▶ _TASK DESCRIPTION_: Using the records below, repeat exactly the lines from the one holding "le16 k.lane.totalFailing ++" through the one holding "to R147) -/", both ends included, and no others.

Records excerpted from a collection:
-- Opening Marker --

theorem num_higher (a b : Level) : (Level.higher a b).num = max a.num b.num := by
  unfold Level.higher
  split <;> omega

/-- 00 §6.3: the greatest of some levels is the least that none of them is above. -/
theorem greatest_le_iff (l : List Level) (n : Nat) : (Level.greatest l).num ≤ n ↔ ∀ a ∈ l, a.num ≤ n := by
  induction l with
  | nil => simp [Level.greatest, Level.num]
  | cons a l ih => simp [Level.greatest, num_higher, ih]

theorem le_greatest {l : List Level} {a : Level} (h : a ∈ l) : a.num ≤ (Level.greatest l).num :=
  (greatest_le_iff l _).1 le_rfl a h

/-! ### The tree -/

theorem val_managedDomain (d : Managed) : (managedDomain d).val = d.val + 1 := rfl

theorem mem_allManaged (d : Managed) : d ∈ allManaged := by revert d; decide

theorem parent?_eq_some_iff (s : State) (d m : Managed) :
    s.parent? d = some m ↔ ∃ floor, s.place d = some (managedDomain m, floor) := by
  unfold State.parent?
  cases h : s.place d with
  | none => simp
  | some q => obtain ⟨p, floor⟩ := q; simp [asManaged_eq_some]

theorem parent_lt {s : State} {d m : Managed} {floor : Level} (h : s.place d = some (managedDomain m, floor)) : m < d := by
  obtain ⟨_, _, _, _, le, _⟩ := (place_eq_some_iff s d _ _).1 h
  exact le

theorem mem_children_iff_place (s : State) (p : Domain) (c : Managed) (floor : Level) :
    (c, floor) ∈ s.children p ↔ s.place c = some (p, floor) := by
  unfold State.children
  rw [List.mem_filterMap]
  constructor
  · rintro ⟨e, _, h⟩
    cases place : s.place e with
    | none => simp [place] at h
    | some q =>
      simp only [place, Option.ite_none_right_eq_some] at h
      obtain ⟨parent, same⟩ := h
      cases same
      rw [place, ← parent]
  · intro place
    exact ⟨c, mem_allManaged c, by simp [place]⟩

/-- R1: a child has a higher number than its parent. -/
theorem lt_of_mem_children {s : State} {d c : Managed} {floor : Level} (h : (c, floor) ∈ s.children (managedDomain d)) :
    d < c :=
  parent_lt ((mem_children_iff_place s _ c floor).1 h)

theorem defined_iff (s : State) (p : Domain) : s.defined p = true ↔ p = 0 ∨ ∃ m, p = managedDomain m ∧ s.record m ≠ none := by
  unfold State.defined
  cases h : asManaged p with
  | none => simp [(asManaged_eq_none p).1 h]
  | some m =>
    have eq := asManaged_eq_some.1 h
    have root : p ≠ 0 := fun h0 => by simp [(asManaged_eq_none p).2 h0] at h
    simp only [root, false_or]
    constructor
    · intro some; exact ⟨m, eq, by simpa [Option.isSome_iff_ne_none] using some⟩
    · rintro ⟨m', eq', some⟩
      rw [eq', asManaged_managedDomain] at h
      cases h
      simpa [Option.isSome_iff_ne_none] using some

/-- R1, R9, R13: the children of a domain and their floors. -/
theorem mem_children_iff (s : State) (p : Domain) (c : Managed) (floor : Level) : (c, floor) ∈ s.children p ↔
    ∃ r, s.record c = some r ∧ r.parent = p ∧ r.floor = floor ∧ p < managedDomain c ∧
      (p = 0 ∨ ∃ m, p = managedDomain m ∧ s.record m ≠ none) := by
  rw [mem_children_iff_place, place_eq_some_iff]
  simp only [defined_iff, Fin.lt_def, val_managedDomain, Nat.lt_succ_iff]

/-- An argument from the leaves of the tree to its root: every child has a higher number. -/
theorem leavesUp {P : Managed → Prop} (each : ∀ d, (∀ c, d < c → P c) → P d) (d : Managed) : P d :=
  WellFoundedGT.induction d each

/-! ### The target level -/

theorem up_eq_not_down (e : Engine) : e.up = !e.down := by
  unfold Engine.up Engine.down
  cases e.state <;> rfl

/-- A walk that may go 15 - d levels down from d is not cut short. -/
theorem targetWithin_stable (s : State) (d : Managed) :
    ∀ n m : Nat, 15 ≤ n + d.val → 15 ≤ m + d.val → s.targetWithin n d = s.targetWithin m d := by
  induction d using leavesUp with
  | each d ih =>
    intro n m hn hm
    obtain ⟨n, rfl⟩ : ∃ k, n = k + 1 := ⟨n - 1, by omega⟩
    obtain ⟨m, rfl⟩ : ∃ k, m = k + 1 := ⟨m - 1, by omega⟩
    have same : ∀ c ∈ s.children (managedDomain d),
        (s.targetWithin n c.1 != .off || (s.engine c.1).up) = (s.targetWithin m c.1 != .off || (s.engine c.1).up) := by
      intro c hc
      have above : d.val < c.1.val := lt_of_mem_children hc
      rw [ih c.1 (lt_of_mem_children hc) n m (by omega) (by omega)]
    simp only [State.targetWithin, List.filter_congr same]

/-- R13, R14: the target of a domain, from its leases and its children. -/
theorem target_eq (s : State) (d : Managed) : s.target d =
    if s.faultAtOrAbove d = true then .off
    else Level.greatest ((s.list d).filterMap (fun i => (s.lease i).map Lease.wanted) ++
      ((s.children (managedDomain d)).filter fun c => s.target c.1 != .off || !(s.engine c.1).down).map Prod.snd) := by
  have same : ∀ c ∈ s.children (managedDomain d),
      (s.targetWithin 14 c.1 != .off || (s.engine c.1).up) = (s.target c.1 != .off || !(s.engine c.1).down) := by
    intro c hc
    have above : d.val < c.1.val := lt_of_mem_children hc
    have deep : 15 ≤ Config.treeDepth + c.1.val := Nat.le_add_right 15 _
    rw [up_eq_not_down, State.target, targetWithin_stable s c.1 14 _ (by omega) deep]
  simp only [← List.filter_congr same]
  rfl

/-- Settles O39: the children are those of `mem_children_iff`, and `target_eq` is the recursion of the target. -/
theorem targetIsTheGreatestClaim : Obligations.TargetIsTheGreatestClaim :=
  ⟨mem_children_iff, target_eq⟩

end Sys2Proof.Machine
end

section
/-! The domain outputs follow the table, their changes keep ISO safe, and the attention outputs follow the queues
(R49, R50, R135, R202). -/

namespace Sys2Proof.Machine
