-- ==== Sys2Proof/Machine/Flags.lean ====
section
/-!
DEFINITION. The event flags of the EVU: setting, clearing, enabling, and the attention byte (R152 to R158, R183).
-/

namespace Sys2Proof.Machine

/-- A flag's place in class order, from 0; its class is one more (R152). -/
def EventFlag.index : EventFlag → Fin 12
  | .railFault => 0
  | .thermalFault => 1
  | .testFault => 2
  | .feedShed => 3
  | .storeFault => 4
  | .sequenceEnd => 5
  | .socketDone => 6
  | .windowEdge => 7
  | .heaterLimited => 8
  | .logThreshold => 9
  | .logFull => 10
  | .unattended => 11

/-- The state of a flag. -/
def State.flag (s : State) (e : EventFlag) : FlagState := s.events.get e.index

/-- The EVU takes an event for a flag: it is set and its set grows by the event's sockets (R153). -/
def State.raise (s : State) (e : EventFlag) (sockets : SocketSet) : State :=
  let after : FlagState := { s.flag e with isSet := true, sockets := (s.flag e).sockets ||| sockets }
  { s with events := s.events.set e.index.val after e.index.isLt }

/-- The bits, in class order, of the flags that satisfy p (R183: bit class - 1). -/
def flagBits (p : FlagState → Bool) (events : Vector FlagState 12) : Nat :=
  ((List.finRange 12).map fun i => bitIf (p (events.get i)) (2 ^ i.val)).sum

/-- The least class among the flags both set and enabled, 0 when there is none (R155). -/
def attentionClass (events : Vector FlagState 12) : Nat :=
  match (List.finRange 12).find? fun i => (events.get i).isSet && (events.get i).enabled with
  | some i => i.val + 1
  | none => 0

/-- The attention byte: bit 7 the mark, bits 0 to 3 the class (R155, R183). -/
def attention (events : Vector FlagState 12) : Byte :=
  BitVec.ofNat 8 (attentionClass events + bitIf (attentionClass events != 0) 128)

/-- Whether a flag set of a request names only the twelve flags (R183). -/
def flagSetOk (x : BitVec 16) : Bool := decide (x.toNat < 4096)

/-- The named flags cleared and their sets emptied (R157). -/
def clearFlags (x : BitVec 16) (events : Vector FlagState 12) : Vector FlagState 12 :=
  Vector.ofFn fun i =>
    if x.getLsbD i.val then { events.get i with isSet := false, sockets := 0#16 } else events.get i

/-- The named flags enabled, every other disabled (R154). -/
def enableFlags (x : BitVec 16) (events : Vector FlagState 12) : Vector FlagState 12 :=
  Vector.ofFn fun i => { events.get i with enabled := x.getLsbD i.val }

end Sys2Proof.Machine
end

-- Closing Marker --
-- Opening Marker --

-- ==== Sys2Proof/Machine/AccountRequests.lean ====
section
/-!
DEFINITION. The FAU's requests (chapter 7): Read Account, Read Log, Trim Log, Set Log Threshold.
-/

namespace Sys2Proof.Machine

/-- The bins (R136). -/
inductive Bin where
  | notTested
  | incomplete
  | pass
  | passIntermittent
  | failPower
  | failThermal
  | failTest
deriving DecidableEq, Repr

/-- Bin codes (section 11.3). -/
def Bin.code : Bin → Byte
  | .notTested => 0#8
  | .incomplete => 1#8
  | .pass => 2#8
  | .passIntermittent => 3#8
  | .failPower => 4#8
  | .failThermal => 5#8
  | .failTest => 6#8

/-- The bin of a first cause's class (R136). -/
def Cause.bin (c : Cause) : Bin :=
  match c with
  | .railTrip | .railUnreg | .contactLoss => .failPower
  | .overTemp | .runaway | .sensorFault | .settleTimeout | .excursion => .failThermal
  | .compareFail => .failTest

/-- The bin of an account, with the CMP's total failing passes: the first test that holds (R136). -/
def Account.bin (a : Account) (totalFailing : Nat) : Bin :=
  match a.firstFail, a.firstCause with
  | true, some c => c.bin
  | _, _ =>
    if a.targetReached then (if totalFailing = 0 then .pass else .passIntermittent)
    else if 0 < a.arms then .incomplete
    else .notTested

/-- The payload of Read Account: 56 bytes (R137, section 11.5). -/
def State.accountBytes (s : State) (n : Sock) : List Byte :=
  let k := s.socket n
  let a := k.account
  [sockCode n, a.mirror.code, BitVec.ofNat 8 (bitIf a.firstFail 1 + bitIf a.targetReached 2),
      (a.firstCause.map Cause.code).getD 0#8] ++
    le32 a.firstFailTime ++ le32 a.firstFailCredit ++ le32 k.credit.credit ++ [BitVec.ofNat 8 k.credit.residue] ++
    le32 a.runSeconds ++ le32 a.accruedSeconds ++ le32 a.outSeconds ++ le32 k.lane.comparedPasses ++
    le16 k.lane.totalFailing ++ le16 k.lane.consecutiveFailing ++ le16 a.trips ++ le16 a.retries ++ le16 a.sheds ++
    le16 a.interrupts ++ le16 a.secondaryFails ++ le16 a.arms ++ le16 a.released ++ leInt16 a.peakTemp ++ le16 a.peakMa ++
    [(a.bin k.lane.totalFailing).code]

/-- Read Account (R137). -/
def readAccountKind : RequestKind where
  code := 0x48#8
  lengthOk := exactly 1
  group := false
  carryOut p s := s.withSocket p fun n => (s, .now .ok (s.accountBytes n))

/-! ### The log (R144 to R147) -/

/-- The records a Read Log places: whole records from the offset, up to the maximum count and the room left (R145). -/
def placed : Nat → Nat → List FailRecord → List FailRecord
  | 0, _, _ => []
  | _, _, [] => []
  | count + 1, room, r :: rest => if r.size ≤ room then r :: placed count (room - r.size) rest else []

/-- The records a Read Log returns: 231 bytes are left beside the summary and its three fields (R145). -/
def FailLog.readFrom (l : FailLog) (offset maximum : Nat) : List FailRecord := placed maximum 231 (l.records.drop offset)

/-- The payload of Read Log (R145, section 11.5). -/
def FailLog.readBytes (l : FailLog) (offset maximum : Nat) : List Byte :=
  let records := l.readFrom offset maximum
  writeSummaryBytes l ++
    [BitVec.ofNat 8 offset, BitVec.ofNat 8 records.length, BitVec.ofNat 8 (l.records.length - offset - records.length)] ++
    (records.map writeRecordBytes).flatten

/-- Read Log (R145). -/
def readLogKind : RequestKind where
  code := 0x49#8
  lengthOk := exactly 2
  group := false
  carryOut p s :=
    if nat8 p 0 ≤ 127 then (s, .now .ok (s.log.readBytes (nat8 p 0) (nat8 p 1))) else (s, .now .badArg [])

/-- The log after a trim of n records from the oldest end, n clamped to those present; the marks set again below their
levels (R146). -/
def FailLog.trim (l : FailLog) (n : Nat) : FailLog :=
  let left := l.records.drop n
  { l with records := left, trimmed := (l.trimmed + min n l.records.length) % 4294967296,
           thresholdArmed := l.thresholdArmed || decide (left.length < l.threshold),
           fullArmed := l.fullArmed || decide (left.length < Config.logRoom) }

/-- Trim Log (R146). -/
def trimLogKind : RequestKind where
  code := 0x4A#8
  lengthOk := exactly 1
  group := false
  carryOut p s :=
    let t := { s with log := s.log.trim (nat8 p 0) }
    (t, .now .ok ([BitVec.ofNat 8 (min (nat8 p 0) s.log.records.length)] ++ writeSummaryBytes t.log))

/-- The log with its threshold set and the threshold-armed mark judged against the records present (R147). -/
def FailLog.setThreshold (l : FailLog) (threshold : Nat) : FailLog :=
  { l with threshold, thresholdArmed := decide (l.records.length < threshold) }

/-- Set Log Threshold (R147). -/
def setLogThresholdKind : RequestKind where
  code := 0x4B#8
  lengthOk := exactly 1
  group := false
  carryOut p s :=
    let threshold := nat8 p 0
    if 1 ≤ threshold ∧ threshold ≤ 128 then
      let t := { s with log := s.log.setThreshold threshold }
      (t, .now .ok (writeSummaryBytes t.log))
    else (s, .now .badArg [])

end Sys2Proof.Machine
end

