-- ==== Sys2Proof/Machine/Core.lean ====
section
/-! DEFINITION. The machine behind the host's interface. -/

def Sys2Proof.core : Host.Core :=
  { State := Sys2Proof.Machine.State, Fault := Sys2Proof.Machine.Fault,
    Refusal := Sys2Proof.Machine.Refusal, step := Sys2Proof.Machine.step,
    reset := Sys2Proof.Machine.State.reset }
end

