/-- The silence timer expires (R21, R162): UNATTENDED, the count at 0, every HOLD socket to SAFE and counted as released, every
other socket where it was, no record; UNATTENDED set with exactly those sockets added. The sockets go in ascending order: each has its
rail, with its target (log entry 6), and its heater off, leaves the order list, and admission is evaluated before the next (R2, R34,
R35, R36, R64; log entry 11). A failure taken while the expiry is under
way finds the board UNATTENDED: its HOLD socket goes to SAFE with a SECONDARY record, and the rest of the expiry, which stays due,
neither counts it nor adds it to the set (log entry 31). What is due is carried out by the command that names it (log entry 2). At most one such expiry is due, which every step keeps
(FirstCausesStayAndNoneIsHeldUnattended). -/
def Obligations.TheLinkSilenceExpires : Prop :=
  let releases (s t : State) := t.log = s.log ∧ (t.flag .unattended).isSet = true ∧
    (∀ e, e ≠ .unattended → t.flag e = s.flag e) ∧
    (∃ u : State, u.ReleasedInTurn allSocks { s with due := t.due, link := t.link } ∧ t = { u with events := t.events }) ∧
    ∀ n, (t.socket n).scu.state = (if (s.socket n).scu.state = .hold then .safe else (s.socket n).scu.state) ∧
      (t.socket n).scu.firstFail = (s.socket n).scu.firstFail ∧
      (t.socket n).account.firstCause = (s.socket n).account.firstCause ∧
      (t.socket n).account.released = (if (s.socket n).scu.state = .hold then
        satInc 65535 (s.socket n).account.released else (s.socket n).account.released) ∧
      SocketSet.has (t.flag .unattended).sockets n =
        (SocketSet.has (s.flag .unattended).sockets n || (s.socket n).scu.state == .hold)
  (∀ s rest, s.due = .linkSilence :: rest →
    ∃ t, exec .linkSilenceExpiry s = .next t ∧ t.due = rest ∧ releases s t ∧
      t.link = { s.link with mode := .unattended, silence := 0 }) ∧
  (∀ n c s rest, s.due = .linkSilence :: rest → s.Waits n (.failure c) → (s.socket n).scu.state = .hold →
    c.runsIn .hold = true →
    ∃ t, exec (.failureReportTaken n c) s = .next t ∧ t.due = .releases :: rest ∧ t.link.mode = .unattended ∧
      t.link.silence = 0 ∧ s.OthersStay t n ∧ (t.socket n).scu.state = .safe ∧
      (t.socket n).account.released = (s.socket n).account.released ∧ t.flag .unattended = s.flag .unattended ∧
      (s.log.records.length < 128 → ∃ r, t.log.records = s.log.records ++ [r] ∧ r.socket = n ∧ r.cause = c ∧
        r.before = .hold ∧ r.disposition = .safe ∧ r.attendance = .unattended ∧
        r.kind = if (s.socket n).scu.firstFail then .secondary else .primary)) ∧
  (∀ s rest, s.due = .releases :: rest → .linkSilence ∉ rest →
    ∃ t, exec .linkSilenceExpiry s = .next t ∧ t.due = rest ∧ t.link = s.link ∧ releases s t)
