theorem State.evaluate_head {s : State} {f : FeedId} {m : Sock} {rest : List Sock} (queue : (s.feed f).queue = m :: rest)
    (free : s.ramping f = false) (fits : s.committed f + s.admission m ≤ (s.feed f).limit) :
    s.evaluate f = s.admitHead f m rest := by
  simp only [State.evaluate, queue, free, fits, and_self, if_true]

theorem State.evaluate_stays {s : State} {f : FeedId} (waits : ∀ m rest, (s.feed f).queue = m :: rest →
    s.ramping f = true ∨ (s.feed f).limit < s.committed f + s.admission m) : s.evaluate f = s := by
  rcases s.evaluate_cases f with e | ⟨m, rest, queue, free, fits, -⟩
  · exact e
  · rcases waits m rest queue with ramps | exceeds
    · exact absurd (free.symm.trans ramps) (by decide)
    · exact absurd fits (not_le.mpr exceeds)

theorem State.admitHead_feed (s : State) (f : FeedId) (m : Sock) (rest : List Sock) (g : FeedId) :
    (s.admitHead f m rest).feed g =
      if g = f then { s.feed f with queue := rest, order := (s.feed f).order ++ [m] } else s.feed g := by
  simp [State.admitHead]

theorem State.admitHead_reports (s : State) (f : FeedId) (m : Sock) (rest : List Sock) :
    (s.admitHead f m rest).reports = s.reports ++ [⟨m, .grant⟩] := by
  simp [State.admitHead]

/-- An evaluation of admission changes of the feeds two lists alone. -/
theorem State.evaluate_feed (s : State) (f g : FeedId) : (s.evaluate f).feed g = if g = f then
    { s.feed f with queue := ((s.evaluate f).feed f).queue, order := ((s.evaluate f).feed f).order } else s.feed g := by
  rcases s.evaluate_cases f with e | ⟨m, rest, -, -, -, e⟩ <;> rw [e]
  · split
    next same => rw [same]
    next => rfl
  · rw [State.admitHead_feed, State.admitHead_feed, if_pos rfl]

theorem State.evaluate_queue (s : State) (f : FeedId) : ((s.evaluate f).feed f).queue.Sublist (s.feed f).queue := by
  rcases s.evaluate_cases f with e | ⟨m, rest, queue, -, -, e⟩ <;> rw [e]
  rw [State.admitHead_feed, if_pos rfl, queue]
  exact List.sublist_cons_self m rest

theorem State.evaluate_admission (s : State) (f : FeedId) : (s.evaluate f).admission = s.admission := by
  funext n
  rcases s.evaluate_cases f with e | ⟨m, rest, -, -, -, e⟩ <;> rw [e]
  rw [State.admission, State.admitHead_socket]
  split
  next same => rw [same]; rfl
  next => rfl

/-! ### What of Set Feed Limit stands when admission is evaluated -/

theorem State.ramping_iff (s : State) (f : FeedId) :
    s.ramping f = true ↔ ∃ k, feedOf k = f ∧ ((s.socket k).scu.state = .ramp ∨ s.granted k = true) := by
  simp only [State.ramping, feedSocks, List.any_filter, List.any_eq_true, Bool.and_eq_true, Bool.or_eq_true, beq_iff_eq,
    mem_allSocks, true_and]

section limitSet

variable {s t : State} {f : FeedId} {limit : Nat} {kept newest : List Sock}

-- Closing Marker --
-- Opening Marker --

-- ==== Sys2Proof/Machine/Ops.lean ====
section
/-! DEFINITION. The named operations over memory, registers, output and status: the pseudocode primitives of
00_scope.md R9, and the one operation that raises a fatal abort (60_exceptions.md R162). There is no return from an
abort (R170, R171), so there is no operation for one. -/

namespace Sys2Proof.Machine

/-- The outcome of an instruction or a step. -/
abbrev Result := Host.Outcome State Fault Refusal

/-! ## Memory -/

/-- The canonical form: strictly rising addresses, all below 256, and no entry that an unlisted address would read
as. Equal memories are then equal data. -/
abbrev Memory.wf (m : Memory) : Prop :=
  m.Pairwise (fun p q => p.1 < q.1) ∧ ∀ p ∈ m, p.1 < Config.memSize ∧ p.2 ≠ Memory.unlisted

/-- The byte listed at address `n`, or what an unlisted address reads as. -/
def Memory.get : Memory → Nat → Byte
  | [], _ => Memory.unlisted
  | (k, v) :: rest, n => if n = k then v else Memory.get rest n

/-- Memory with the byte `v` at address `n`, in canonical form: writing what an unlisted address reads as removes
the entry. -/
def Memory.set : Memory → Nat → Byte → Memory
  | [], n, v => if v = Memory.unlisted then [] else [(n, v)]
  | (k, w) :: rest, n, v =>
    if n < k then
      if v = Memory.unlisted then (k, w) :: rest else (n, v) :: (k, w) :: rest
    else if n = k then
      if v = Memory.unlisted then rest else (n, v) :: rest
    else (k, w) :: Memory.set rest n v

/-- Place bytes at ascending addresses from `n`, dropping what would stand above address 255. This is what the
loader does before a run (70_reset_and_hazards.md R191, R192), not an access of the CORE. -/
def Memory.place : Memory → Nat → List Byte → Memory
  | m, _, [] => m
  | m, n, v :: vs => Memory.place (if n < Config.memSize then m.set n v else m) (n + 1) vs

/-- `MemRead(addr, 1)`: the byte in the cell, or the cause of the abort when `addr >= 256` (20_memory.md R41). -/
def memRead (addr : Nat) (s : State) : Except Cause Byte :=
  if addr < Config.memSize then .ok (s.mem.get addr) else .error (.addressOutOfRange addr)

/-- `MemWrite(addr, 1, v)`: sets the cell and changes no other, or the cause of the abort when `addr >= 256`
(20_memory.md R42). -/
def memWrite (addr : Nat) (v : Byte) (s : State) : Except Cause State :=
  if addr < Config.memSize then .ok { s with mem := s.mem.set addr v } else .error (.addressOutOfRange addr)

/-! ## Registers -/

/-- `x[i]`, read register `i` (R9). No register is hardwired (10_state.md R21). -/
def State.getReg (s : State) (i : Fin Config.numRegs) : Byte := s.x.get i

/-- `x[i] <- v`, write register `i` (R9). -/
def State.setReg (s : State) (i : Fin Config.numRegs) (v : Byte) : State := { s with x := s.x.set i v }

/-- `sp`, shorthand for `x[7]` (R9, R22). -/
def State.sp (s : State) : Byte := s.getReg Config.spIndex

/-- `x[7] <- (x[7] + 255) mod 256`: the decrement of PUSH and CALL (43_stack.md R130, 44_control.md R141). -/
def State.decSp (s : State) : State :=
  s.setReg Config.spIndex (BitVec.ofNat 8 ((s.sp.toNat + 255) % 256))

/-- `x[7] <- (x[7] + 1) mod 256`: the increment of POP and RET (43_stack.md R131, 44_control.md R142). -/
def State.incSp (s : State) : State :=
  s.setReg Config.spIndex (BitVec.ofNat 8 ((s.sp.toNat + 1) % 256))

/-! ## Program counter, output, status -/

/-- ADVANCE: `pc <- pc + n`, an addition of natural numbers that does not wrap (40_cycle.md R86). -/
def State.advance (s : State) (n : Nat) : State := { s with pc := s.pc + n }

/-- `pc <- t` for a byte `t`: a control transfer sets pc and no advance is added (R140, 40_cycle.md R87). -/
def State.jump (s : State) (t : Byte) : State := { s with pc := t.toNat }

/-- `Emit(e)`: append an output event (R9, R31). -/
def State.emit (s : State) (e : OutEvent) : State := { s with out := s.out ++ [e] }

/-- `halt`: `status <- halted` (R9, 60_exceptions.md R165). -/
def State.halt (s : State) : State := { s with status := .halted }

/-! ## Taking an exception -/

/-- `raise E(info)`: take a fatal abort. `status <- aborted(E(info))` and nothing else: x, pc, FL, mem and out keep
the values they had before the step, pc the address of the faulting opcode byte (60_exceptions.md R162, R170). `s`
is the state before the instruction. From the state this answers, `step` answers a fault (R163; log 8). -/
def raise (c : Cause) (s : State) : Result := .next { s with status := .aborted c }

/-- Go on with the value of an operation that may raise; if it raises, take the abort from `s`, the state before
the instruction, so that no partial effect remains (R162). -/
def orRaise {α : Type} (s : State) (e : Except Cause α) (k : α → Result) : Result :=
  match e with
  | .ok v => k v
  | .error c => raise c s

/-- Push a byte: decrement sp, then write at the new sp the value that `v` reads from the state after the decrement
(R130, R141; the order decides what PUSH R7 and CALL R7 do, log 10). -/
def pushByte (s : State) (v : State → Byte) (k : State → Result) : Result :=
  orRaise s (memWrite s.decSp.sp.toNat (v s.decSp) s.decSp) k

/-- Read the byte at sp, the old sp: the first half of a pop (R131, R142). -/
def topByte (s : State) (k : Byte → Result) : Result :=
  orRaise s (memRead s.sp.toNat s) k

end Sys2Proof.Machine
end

-- Closing Marker --

▶ _RESULT FOR THIS EXERCISE_:
    le16 k.lane.totalFailing ++ le16 k.lane.consecutiveFailing ++ le16 a.trips ++ le16 a.retries ++ le16 a.sheds ++
    le16 a.interrupts ++ le16 a.secondaryFails ++ le16 a.arms ++ le16 a.released ++ leInt16 a.peakTemp ++ le16 a.peakMa ++
    [(a.bin k.lane.totalFailing).code]

/-- Read Account (R137). -/
def readAccountKind : RequestKind where
  code := 0x48#8
  lengthOk := exactly 1
  group := false
  carryOut p s := s.withSocket p fun n => (s, .now .ok (s.accountBytes n))

/-! ### The log (R144 to R147) -/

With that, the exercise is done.